### Aim of the exercise:
Nothing but a number should be returned: the count of lines in the records that contain "tlpHeld".

(Saved data entries)
/-- A write to the global blocks. -/
def State.globalBlockWrite (s : State) (priv : Bool) (op : RegOp) (o : Nat) : State :=
  let q := o % 0x40000
  match o / 0x40000 with
  | 0 =>
    if q < 0x1000 then s.fnPageWrite priv 0 op q
    else if q == 0x1000 then (if covers op 4 0 then s.modHif fun h => { h with win := bits op.value 4 0 } else s)
    else if q == 0x1008 then outState (execHifBar2BaseWrite op s) s
    else s
  | 1 => if q == 0x18 then outState (execObPeekSelWrite op s) s else if q == 0x20 then s.obSideWrite op else s
  | 2 =>
    if q == 0 then outState (execDlmAcctSelWrite op s) s
    else if q == 8 && covers op 12 0 then
      (if bit op.value 12 then outState (execAcctClearAll op.agent s) s
        else outState (execAcctClearClient op.agent (bits op.value 11 0) s) s)
    else s
  | 4 =>
    if q == 0x30 then
      (if bit op.value 8 then outState (execThmResetGo op 0 s) s else outState (execThmResetArm op 0 s) s)
    else s
  | 5 => if q == 8 then outState (execClkTimeAdjWrite op s) s else s
  | 6 =>
    if q == 0x08 then outState (execPwrModuleCapWrite op s) s
    else if q == 0x10 then outState (execPwrIdleWrite op s) s
    else if 0x100 ≤ q && q < 0x180 then outState (execPwrPtnWrite ((q - 0x100) / 8) op s) s
    else s
  | 7 => if q == 0 then outState (execCalAltSelWrite op s) s else if q == 8 then outState (execCalAltValueWrite op s) s else s
  | 8 =>
    if q == 0 then (if covers op 4 0 then s.msrEnable (bits op.value 4 0) else s)
    else if q == 8 then outState (execMsrResetWrite op s) s
    else s
  | 9 => if q == 8 && covers op 63 63 && bit op.value 63 then s.modErr fun e => { e with moduleFault := false } else s
  | 11 => if q == 0 && covers op 11 0 then { s with seam := { s.seam with holdNs := bits op.value 11 0 } } else s
  | _ => s

/-- A write of the register at an aligned local address (R20). `priv` says that it came by the Thimble's private path. -/
def State.regWrite (s : State) (priv : Bool) (op : RegOp) (a : Nat) : State :=
  if a < 0x030001000000 then s.globalBlockWrite priv op (a - regBase)
  else if a < 0x030010000000 then s
  else if a < 0x030020000000 then s.partBlockWrite priv ((a - 0x030010000000) / 0x1000000) op ((a - 0x030010000000) % 0x1000000)
  else if a < 0x030060000000 then s.dieBlockWrite ((a - 0x030020000000) / 0x10000000) op ((a - 0x030020000000) % 0x10000000)
  else if a < 0x030080000000 then s
  else if a < 0x0300C0000000 then s.coreBlockWrite ((a - 0x030080000000) / 0x100000) op ((a - 0x030080000000) % 0x100000)
  else s

/-- A 32- or 64-bit write at an aligned local address of register space, as the register sees it (R8). -/
def regOpAt (agent : Agent) (a size : Nat) (v : Dword) : RegOp :=
  if size == 8 then { agent := agent, part := .full, value := v }
  else if a % 8 == 0 then { agent := agent, part := .low, value := v &&& 0xFFFFFFFF#64 }
  else { agent := agent, part := .high, value := v <<< 32 }

/-! ## REGISTER_WRITE -/

/-- The local address that a host function's BAR0 offset reaches (R361). -/
def State.barLocal (s : State) (fn offset : Nat) : Option Nat :=
  if fn == 0 then
    (if offset < 0x1000000 then some (regBase + offset)
      else if 0x8000000 ≤ offset && offset < 0x10000000 then some (regBase + s.hif.win.toNat * 0x8000000 + (offset - 0x8000000))
      else none)
  else if offset < 0x1000000 then some (ptnRegAddr (fn - 1) offset) else none

/-- A BAR0 write of a function: dropped while the function does not answer or the packet is outside its IDE stream; a violation when
it is poisoned or its width or alignment is not of R8; else the register's own effect (R380, R384). -/
def State.hostRegWrite (s : State) (fn : Nat) (w : AddrWrite) : State :=
  if w.tlp.ideFail then s.ideFailed fn (w.tlp.stream.getD 0) w.addr
  else if !s.fnUp fn || s.tlpHeld fn w.tlp then s
  else if w.tlp.poisoned then s.hostViolation fn 8 1 w.addr
  else if !(w.size == 4 || w.size == 8) || w.addr % w.size != 0 then s.hostViolation fn 1 1 w.addr
  else
    match s.barLocal fn w.addr with
    | some a => s.regWrite false (regOpAt w.agent a w.size w.value) (a / 8 * 8)
    | none => s

/-- A BAR0 read of a function: the register's bytes, 0 where the BAR reaches none; or UR (R361, R362, R380, R384). -/
def State.hostRegRead (s : State) (fn : Nat) (w : AddrWrite) : State :=
  if w.tlp.ideFail then s.ideFailed fn (w.tlp.stream.getD 0) w.addr
  else if !s.fnUp fn || s.tlpHeld fn w.tlp then s.complete fn 1 []
  else if w.tlp.poisoned then s.answerUr fn 8 w.addr
  else if !(w.size == 4 || w.size == 8) || w.addr % w.size != 0 then s.answerUr fn 1 w.addr
  else
    match s.barLocal fn w.addr with
    | some a => s.complete fn 0 (s.regRead a w.size)
    | none => s.complete fn 0 (List.replicate w.size 0)

/-- A host function's register access through its BAR0. -/
def State.hostReg (s : State) (fn : Nat) (w : AddrWrite) : State := if w.read then s.hostRegRead fn w else s.hostRegWrite fn w

/-- REGISTER_WRITE: a field without a row of its own takes the write as its access code says (R5); the host's register reads, which
have no row, come with it (R361, R362; log entry 52). -/
def execRegisterWrite (w : AddrWrite) (s : State) : Out :=
  match w.agent with
  | .pf0 => .next (s.hostReg 0 w)
  | .vf n => .next (s.hostReg n w)
  | .firmware =>
    if !w.read && (w.size == 4 || w.size == 8) && w.addr % w.size == 0 && isReg w.addr then
      .next (s.regWrite true (regOpAt .firmware w.addr w.size w.value) (w.addr / 8 * 8))
    else .next s

/-! ## Strands, the patrol scrubber and LPDDR6 channels (R234, R238, R239, R496) -/

/-- A corrected event at an address: its count, and a record within the limit of its unit (R238, R531). -/
def State.correctedAt (s : State) (a : Nat) : State :=
  let rec_ := if isStack a then recStrand (s.strandOf a) else if isLpd a then recLpd (lpdChannel a) else recCore (scratchCore a)
  (s.aonAdd rec_ 1 1).record .corrected .module (s.tierUnit a) 0x05 1 noPart (toBytes 8 a)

### Your response:
2